__Task prompt__
Copy out, from the entries below, each line holding the string "zeroPageY".

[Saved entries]
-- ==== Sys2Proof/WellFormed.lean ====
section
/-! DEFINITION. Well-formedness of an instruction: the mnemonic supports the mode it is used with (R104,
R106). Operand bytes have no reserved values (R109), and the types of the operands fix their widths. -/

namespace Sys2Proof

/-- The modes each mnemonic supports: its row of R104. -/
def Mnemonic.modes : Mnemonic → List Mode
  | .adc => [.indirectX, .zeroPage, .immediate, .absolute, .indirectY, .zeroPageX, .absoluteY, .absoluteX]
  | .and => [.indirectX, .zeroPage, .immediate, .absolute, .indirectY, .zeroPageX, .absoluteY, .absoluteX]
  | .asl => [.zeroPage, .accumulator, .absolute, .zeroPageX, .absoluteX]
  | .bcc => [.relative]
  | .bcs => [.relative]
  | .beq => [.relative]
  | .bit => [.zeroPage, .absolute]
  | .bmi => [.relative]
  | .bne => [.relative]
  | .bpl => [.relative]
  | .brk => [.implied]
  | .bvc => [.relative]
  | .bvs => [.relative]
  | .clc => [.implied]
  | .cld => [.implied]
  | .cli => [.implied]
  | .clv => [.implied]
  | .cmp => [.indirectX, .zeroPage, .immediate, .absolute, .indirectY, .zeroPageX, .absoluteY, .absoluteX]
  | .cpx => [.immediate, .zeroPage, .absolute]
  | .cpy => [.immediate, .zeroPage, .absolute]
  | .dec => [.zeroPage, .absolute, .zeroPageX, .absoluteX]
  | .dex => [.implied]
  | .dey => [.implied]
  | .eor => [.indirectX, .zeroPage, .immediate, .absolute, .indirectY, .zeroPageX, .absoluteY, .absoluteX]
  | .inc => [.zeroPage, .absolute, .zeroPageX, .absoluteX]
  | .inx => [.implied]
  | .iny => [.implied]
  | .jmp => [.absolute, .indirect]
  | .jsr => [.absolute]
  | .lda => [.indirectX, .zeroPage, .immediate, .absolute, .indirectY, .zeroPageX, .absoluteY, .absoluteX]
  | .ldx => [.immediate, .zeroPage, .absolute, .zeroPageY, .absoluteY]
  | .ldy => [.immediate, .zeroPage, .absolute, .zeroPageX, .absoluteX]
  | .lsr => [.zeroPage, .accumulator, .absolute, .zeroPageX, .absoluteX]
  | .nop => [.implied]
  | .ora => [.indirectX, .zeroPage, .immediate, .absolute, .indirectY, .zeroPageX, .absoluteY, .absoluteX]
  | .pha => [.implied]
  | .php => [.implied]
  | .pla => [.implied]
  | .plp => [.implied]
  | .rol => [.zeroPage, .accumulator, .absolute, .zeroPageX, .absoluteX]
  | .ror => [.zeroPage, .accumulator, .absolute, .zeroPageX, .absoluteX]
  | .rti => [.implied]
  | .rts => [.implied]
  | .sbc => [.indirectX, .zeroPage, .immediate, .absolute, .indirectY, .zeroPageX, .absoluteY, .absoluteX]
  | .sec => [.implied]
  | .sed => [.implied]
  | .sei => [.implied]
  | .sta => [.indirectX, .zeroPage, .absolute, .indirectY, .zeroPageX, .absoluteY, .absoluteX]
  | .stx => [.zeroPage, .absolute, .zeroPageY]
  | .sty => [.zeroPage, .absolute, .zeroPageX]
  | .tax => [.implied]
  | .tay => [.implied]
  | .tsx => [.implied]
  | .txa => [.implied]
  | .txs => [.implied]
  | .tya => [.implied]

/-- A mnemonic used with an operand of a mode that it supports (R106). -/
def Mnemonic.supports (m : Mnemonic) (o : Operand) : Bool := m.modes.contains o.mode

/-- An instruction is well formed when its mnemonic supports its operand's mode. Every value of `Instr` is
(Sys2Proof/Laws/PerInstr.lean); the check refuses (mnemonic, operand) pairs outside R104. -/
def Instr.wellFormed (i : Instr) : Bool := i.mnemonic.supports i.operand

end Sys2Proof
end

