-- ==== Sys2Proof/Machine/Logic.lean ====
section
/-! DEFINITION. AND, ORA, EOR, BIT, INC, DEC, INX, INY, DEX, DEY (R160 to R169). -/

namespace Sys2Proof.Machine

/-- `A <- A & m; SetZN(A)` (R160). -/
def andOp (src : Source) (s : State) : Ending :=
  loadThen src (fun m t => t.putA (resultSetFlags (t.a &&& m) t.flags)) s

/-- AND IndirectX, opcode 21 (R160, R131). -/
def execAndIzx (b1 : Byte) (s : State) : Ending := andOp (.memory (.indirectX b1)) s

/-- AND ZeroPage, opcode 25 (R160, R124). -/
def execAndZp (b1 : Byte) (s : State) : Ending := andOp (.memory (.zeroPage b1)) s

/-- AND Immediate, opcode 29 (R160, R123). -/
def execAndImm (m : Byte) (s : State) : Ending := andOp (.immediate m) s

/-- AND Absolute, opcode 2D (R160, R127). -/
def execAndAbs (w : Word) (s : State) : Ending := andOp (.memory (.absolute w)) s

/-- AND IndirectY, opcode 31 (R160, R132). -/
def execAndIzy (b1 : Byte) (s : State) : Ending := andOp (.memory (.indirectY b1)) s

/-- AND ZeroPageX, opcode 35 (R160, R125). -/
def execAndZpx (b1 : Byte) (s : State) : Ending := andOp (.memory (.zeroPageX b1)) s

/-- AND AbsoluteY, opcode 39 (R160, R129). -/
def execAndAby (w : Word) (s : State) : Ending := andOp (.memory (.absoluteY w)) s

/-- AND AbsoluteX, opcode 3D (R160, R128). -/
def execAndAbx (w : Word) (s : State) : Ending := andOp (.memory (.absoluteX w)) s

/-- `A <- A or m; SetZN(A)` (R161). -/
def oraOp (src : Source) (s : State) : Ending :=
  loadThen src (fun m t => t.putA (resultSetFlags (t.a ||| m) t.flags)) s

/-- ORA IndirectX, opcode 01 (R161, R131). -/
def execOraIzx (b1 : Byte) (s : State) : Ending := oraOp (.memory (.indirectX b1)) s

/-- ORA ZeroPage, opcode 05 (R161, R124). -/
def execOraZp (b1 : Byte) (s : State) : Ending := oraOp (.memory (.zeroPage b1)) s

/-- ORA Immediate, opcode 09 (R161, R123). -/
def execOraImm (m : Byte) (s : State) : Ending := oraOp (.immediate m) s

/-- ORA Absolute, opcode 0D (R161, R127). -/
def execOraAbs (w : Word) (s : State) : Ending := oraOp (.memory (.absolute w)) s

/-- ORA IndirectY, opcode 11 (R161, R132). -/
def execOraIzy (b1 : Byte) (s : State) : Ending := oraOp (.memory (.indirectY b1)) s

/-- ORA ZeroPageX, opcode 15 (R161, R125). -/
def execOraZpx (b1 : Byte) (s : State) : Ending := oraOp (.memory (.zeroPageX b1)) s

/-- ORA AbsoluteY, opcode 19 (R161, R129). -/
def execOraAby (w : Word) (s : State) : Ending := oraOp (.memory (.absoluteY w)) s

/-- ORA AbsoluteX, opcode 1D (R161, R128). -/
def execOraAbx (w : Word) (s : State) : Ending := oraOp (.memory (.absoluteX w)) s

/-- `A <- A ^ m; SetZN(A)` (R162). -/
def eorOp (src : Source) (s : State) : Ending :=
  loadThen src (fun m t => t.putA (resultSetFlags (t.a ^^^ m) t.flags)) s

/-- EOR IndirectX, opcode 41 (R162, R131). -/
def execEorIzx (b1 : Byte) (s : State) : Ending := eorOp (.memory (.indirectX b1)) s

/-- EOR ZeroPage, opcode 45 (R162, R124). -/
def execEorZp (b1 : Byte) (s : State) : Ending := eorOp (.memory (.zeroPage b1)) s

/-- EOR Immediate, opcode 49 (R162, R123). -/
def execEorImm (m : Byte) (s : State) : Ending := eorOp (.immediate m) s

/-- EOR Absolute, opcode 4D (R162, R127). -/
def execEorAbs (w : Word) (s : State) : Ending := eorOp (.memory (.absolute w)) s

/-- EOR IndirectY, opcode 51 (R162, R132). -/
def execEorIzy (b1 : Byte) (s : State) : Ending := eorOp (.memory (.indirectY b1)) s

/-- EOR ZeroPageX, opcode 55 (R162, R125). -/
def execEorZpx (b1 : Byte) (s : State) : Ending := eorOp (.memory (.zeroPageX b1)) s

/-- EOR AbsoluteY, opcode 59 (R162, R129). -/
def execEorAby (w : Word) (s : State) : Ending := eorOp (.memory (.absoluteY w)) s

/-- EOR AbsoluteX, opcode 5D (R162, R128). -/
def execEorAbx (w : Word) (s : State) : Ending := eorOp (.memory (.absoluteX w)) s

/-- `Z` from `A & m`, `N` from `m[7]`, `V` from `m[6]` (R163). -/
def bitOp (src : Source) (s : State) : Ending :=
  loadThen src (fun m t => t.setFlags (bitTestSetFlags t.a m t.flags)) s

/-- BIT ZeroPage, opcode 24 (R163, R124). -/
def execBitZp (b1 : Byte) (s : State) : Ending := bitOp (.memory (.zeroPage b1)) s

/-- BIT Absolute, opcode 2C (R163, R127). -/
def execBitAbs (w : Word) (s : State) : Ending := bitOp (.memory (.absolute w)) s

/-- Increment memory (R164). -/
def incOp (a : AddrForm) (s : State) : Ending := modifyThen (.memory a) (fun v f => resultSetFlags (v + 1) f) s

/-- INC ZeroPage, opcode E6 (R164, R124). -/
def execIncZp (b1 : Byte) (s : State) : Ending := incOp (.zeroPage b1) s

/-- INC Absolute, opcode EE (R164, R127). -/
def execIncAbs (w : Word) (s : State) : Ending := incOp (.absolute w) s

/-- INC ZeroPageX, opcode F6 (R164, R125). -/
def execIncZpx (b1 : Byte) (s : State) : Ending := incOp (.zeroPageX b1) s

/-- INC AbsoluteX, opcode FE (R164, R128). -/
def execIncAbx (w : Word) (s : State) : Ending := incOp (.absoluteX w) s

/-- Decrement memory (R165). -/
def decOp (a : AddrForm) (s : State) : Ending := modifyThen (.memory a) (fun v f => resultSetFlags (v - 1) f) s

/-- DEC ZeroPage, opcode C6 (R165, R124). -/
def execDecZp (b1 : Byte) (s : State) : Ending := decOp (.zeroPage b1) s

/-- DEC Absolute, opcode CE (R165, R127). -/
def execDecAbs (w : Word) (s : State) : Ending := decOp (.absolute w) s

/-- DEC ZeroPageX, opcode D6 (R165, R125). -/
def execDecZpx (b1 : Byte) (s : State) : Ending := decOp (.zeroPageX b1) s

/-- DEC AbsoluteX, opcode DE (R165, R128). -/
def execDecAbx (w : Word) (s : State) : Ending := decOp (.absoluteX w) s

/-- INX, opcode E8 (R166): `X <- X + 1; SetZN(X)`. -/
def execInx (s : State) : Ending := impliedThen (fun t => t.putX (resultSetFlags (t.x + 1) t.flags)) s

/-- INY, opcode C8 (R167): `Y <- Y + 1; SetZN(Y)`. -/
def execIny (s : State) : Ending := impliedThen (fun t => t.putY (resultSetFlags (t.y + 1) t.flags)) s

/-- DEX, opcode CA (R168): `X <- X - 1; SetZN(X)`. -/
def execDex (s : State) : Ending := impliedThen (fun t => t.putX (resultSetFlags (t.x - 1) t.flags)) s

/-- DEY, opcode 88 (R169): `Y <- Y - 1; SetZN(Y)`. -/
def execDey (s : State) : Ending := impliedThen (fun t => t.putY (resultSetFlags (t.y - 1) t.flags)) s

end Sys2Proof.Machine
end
--
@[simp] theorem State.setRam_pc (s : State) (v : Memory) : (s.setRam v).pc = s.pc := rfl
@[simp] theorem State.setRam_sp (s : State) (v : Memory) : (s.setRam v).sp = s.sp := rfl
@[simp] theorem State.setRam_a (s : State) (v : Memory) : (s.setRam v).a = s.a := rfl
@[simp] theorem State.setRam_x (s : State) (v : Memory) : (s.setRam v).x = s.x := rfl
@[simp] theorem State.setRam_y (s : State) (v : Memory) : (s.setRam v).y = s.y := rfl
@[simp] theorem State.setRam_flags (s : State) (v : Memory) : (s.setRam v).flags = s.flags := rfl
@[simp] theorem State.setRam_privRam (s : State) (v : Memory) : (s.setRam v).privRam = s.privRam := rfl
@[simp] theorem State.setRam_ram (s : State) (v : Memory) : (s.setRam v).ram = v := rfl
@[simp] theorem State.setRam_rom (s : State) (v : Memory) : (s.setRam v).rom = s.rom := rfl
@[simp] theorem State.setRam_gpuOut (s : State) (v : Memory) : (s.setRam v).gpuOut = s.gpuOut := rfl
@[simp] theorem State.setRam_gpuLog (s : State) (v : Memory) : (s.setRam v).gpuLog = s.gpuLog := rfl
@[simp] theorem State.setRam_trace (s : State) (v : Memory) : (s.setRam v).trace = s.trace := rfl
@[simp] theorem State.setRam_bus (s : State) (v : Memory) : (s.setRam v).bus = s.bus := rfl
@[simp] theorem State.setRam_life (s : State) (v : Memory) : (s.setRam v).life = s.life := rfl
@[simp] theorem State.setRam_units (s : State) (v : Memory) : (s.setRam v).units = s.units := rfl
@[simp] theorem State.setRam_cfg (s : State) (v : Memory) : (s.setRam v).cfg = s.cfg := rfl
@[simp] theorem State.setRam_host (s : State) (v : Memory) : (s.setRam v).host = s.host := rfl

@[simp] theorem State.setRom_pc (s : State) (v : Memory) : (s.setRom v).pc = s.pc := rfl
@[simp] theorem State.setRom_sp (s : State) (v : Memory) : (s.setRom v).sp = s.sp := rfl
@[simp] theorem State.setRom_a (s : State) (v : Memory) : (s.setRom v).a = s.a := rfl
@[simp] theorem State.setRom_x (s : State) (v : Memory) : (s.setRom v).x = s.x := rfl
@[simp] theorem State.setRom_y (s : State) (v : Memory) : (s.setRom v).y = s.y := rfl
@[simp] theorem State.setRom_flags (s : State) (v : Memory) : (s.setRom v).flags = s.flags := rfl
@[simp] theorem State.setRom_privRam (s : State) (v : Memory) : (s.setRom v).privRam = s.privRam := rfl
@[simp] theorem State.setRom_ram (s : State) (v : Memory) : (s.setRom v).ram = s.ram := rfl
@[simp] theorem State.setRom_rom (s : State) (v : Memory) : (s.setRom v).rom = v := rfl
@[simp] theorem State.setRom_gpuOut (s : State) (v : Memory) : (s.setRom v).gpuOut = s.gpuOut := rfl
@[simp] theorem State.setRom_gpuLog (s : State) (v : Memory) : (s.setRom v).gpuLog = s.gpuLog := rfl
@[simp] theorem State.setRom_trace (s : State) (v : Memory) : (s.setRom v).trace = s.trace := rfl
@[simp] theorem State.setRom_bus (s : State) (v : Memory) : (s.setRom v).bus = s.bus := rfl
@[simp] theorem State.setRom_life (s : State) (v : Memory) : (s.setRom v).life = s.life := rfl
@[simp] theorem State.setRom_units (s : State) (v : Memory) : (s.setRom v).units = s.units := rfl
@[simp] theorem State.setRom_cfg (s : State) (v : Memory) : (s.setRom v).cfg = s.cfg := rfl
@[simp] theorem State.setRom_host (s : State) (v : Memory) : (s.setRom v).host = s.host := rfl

__Written answer__
  | .ldx => [.immediate, .zeroPage, .absolute, .zeroPageY, .absoluteY]
  | .stx => [.zeroPage, .absolute, .zeroPageY]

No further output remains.